__Problem__
Among the entries below, only the lines starting at the one with "How far a sine" and ending at the one with "63) (hP : |P| ≤ 1)", both included, are to be printed exactly.

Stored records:
BEGIN

/-! ## The table's angle -/

/-- The angle of k/65536 turn. -/
noncomputable def tableAngle (k : Nat) : ℝ := 2 * Real.pi * k / 65536

theorem piFixed_error : |(piFixed : ℝ) - 2 ^ 128 * Real.pi| ≤ 2 ^ 62 := by
  have hlow := Real.pi_gt_d20
  have hhigh := Real.pi_lt_d20
  rw [abs_le, piFixed]
  constructor <;> norm_num at * <;> linarith

section Angle

variable {j : Nat} (hj : j ≤ 16384)
include hj

theorem fixedAngle_error : |((piFixed * j / 32768 : ℕ) : ℝ) - 2 ^ 128 * tableAngle j| ≤ 2 ^ 62 := by
  have hj' : (j : ℝ) ≤ 16384 := by exact_mod_cast hj
  obtain ⟨hlow, hhigh⟩ := natDiv_bounds (piFixed * j) (d := 32768) (by decide)
  push_cast at hlow hhigh
  generalize piFixed * j / 32768 = x at *
  obtain ⟨hpi0, hpi1⟩ := abs_le.mp piFixed_error
  rw [tableAngle, abs_le]
  constructor <;> nlinarith

/-- The fixed-point angle is at most 1.6. -/
theorem fixedAngle_le : 5 * (piFixed * j / 32768) ≤ 8 * 2 ^ 128 :=
  calc 5 * (piFixed * j / 32768) ≤ 5 * (piFixed * 16384 / 32768) := by gcongr
    _ ≤ 8 * 2 ^ 128 := by decide

theorem sineQuarter_error : |(sineQuarter j : ℝ) - 2 ^ 128 * Real.sin (tableAngle j)| ≤ 2 ^ 63 := by
  have hangle := fixedAngle_error hj
  have hle := fixedAngle_le hj
  rw [sineQuarter]
  generalize piFixed * j / 32768 = x at *
  obtain ⟨X, hX⟩ : ∃ X : ℝ, (x : ℝ) = 2 ^ 128 * X := ⟨x / 2 ^ 128, by field_simp⟩
  have hX0 : 0 ≤ X := nonneg_of_mul_nonneg_right (hX ▸ Nat.cast_nonneg x) (by positivity)
  have hX1 : X ≤ 8 / 5 := by
    have : (5 * x : ℝ) ≤ 8 * 2 ^ 128 := by exact_mod_cast hle
    linarith
  have htail := sineTail_error (isSquare128 hX hX0 hX1) le_rfl (t := x) (by omega) 13
  have hseries := sineSeries_error hX0 ((pow_le_pow_left₀ hX0 hX1 2).trans (by norm_num))
  have hrem : X ^ 29 / (29).factorial ≤ 1 / 2 ^ 80 :=
    calc X ^ 29 / (29).factorial ≤ (8 / 5) ^ 29 / (29).factorial := by gcongr
      _ ≤ 1 / 2 ^ 80 := by norm_num [Nat.factorial]
  have hlip : 2 ^ 128 * |Real.sin X - Real.sin (tableAngle j)| ≤ 2 ^ 62 := by
    rw [hX, ← mul_sub, abs_mul, abs_of_pos (by positivity)] at hangle
    exact (mul_le_mul_of_nonneg_left (Real.abs_sin_sub_sin_le X _) (by positivity)).trans hangle
  rw [hX] at htail
  obtain ⟨htail0, htail1⟩ := abs_le.mp htail
  obtain ⟨hseries0, hseries1⟩ := abs_le.mp (hseries.trans hrem)
  have hlip0 := neg_abs_le (Real.sin X - Real.sin (tableAngle j))
  have hlip1 := le_abs_self (Real.sin X - Real.sin (tableAngle j))
  rw [abs_le]
  constructor <;> linarith

theorem sineQuarter_pos (h0 : 0 < j) : 0 < sineQuarter j := by
  have h0' : (1 : ℝ) ≤ j := by exact_mod_cast h0
  have hj' : (j : ℝ) ≤ 16384 := by exact_mod_cast hj
  have hpi := Real.pi_pos
  have hchord := Real.mul_le_sin (x := tableAngle j) (by unfold tableAngle; positivity) (by unfold tableAngle; nlinarith)
  have hslope : 2 / Real.pi * tableAngle j = 4 * j / 65536 := by
    rw [tableAngle]
    field_simp
    norm_num
  obtain ⟨herr, -⟩ := abs_le.mp (sineQuarter_error hj)
  rw [← @Nat.cast_pos ℝ]
  linarith

end Angle

end Sys2Proof.Machine
end

section
/-! PROOF. The sine table: correct rounding of every entry, and its symmetries (R100, R101). -/

open Sys2Proof

namespace Sys2Proof.Machine

/-! ## Sines by the addition theorem

How far a sine is from a boundary of rounding can only be found by evaluating it. The sines of all angles of the first quarter
are evaluated as sums of products of the sines of 128 coarse and 128 fine angles. -/

theorem sin_tableAngle_sub {a : Nat} (ha : a ≤ 16384) : Real.sin (tableAngle (16384 - a)) = Real.cos (tableAngle a) := by
  rw [← Real.sin_pi_div_two_sub, tableAngle, tableAngle, Nat.cast_sub ha]
  congr 1
  push_cast
  ring

/-- The sine of (a + b)/65536 turn in units of 2^-256, from four entries of the first quarter. -/
def sineSum (a b : Nat) : Nat := sineQuarter a * sineQuarter (16384 - b) + sineQuarter (16384 - a) * sineQuarter b

/-- A product of two sines that are each within 2^63 units of 2^-128. -/
theorem mul_error {p q P Q : ℝ} (hp : |p - 2 ^ 128 * P| ≤ 2 ^ 63) (hq : |q - 2 ^ 128 * Q| ≤ 2 ^ 63) (hP : |P| ≤ 1)
    (hQ : |Q| ≤ 1) : |p * q - 2 ^ 256 * (P * Q)| ≤ 2 ^ 193 := by
  have hq' : |q| ≤ 2 ^ 129 := by
    rw [abs_le] at *
    constructor <;> linarith
  calc |p * q - 2 ^ 256 * (P * Q)| = |(p - 2 ^ 128 * P) * q + 2 ^ 128 * P * (q - 2 ^ 128 * Q)| := by ring_nf
    _ ≤ |p - 2 ^ 128 * P| * |q| + 2 ^ 128 * |P| * |q - 2 ^ 128 * Q| := by
      refine (abs_add_le _ _).trans_eq ?_
      rw [abs_mul, abs_mul, abs_mul, abs_of_pos (by positivity : (0 : ℝ) < 2 ^ 128)]
    _ ≤ 2 ^ 63 * 2 ^ 129 + 2 ^ 128 * 1 * 2 ^ 63 := by gcongr
    _ ≤ 2 ^ 193 := by norm_num

theorem sineSum_error {a b : Nat} (ha : a ≤ 16384) (hb : b ≤ 16384) :
    |(sineSum a b : ℝ) - 2 ^ 256 * Real.sin (tableAngle (a + b))| ≤ 2 ^ 194 := by
  have hadd : tableAngle (a + b) = tableAngle a + tableAngle b := by
    rw [tableAngle, tableAngle, tableAngle]
    push_cast
    ring
  have hca := sineQuarter_error (Nat.sub_le 16384 a)
  have hcb := sineQuarter_error (Nat.sub_le 16384 b)
  rw [sin_tableAngle_sub ha] at hca
  rw [sin_tableAngle_sub hb] at hcb
  have h1 := mul_error (sineQuarter_error ha) hcb (Real.abs_sin_le_one _) (Real.abs_cos_le_one _)
  have h2 := mul_error hca (sineQuarter_error hb) (Real.abs_cos_le_one _) (Real.abs_sin_le_one _)
  rw [sineSum, hadd, Real.sin_add]
  push_cast
  rw [abs_le] at *
  constructor <;> linarith

/-! ## The check of the table -/

/-- Far more than the errors of the sums and of the table's sines, in units of 2^-256. -/
def sineMargin : Nat := 2 ^ 200

/-- The significand of a sum, rounded at `2 ^ sh` units of 2^-149. -/
def sumSignificand (sh x : Nat) : Nat := (2 * x + 2 ^ (sh + 107)) / 2 ^ (sh + 108)

/-- All values within the margin of a sum round to its significand at `2 ^ sh` units of 2^-149. -/
def roundsAlike (sh x : Nat) : Bool :=
  decide (2 ^ 23 * 2 ^ (sh + 107) + sineMargin ≤ x ∧ sumSignificand sh x ≤ 2 ^ 24 ∧
    2 * sumSignificand sh x * 2 ^ (sh + 107) + 2 * sineMargin < 2 * x + 2 ^ (sh + 107) ∧
    2 * x + 2 * sineMargin < (2 * sumSignificand sh x + 1) * 2 ^ (sh + 107))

END

__Task response__
How far a sine is from a boundary of rounding can only be found by evaluating it. The sines of all angles of the first quarter
are evaluated as sums of products of the sines of 128 coarse and 128 fine angles. -/

theorem sin_tableAngle_sub {a : Nat} (ha : a ≤ 16384) : Real.sin (tableAngle (16384 - a)) = Real.cos (tableAngle a) := by
  rw [← Real.sin_pi_div_two_sub, tableAngle, tableAngle, Nat.cast_sub ha]
  congr 1
  push_cast
  ring

/-- The sine of (a + b)/65536 turn in units of 2^-256, from four entries of the first quarter. -/
def sineSum (a b : Nat) : Nat := sineQuarter a * sineQuarter (16384 - b) + sineQuarter (16384 - a) * sineQuarter b

/-- A product of two sines that are each within 2^63 units of 2^-128. -/
theorem mul_error {p q P Q : ℝ} (hp : |p - 2 ^ 128 * P| ≤ 2 ^ 63) (hq : |q - 2 ^ 128 * Q| ≤ 2 ^ 63) (hP : |P| ≤ 1)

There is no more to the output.